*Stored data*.
-- ==== Sys2Proof/Laws/Sampler.lean ====
section
/-! SUPPORT. The Sampler's writes and what a refresh may store, said once. -/

namespace Sys2Proof.Machine

/-- Two words of the address map have different addresses (R51). -/
theorem readAddress_inj {t u : Sel} {r q : Slot} (h : readAddress t r = readAddress u q) : t = u ∧ r = q := by
  revert h
  cases t <;> cases u <;> cases r <;> cases q <;> decide

/-- A write determines its word and its data (R83). -/
@[simp] theorem writeWord_inj {t u : Sel} {r q : Slot} {d e : Word} :
    writeWord t r d = writeWord u q e ↔ t = u ∧ r = q ∧ d = e := by
  refine ⟨fun h => ?_, by rintro ⟨rfl, rfl, rfl⟩; rfl⟩
  simp only [writeWord, PortWord.sbw20.injEq] at h
  have ha := congrArg (BitVec.extractLsb' 16 4) h
  have hd := congrArg (BitVec.extractLsb' 0 16) h
  simp only [(write_of_address _ _).1, (write_of_address _ _).2] at ha hd
  exact ⟨(readAddress_inj ha).1, (readAddress_inj ha).2, hd⟩

@[simp] theorem isWrite_writeWord (t : Sel) (r : Slot) (d : Word) : isWrite (writeWord t r d) = true := rfl

/-- `REFRESH` writes each word of its triple and no other (R92). -/
theorem writeWord_mem_macroRefresh {t u : Sel} {r : Slot} {d : Word} {v : Triple} :
    writeWord t r d ∈ macroRefresh u v ↔ t = u ∧ d = v.get r := by
  cases r <;> simp [macroRefresh, Triple.get]

/-- Every event of `REFRESH` is a write. -/
theorem mem_macroRefresh {w : PortWord} {u : Sel} {v : Triple} (h : w ∈ macroRefresh u v) :
    ∃ r d, w = writeWord u r d := by
  simp only [macroRefresh, List.mem_cons, List.not_mem_nil, or_false] at h
  rcases h with rfl | rfl | rfl <;> exact ⟨_, _, rfl⟩

/-- The triple a reading supplies to a triple of the buffer, if it supplies one. -/
def RawReading.supplies (conv : Word → Word) (r : RawReading) : Sel → Option Triple
  | .acc => r.accel.map RawTriple.axes
  | .gyr => r.gyro.map RawTriple.axes
  | .tmp => r.temp.map fun b => replicateTemp (conv (pairBytes b.1 b.2))
  | .null => none

/-- A reading writes a word exactly when it supplies the word's triple, and writes that triple's component. -/
theorem writeWord_mem_writes {conv : Word → Word} {r : RawReading} {t : Sel} {u : Slot} {d : Word} :
    writeWord t u d ∈ r.writes conv ↔ ∃ v, r.supplies conv t = some v ∧ d = v.get u := by
  rcases r with ⟨_ | a, _ | g, _ | b⟩ <;>
    simp only [RawReading.writes, RawReading.accelWrites, RawReading.gyroWrites, RawReading.tempWrites,
      List.mem_append, writeWord_mem_macroRefresh, List.not_mem_nil, false_or, or_false] <;>
    cases t <;> simp [RawReading.supplies]

/-- Every event of a refresh is a write of a word. -/
theorem mem_writes {conv : Word → Word} {r : RawReading} {w : PortWord} (h : w ∈ r.writes conv) :
    ∃ t u d, w = writeWord t u d := by
  have refresh {t v} (h : w ∈ macroRefresh t v) : ∃ t u d, w = writeWord t u d := ⟨t, mem_macroRefresh h⟩
  simp only [RawReading.writes, List.mem_append] at h
  rcases h with (h | h) | h
  · cases ha : r.accel <;> simp only [RawReading.accelWrites, ha, List.not_mem_nil] at h
    exact refresh h
  · cases hg : r.gyro <;> simp only [RawReading.gyroWrites, hg, List.not_mem_nil] at h
    exact refresh h
  · cases ht : r.temp <;> simp only [RawReading.tempWrites, ht, List.not_mem_nil] at h
    exact refresh h

/-- Storing all that was acquired is always allowed (R158). -/
theorem RawReading.mayStore_self (r : RawReading) : r.MayStore r :=
  ⟨.inr rfl, .inr rfl, .inr rfl, fun _ => rfl⟩

/-- A refresh in which nothing failed stores all it acquired (R151). -/
theorem RawReading.mayStore_iff_of_complete {r q : RawReading} (h : r.complete = true) : r.MayStore q ↔ q = r :=
  ⟨fun hq => hq.2.2.2 h, by rintro rfl; exact q.mayStore_self⟩

/-- The writes of a reading, in any order, are a refresh (R157). -/
theorem isRefresh_of_perm {conv : Word → Word} {r : RawReading} {ws : List PortWord}
    (h : ws.Perm (r.writes conv)) : IsRefresh conv r ws := ⟨r, r.mayStore_self, h⟩

/-- The writes of a refresh in which nothing failed are its nine, in some order (R151, R157). -/
theorem isRefresh_iff_of_complete {conv : Word → Word} {r : RawReading} {ws : List PortWord}
    (h : r.complete = true) : IsRefresh conv r ws ↔ ws.Perm (r.writes conv) := by
  refine ⟨fun ⟨q, hq, hp⟩ => ?_, isRefresh_of_perm⟩
  rwa [(RawReading.mayStore_iff_of_complete h).1 hq] at hp

/-- Where some acquisition failed, no write at all is a refresh too (R158). -/
theorem isRefresh_nil {conv : Word → Word} {r : RawReading} (h : r.complete = false) : IsRefresh conv r [] :=
  ⟨⟨none, none, none⟩, ⟨.inl rfl, .inl rfl, .inl rfl, fun hc => by simp [h] at hc⟩, .nil⟩

end Sys2Proof.Machine
end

*EXERCISE DESCRIPTION*. Take the line above containing "cases t <;> cases", the line containing "refine ⟨fun h", and all lines in between, and copy them exactly without anything else.

*FINISHED TASK*.
  cases t <;> cases u <;> cases r <;> cases q <;> decide

/-- A write determines its word and its data (R83). -/
@[simp] theorem writeWord_inj {t u : Sel} {r q : Slot} {d e : Word} :
    writeWord t r d = writeWord u q e ↔ t = u ∧ r = q ∧ d = e := by
  refine ⟨fun h => ?_, by rintro ⟨rfl, rfl, rfl⟩; rfl⟩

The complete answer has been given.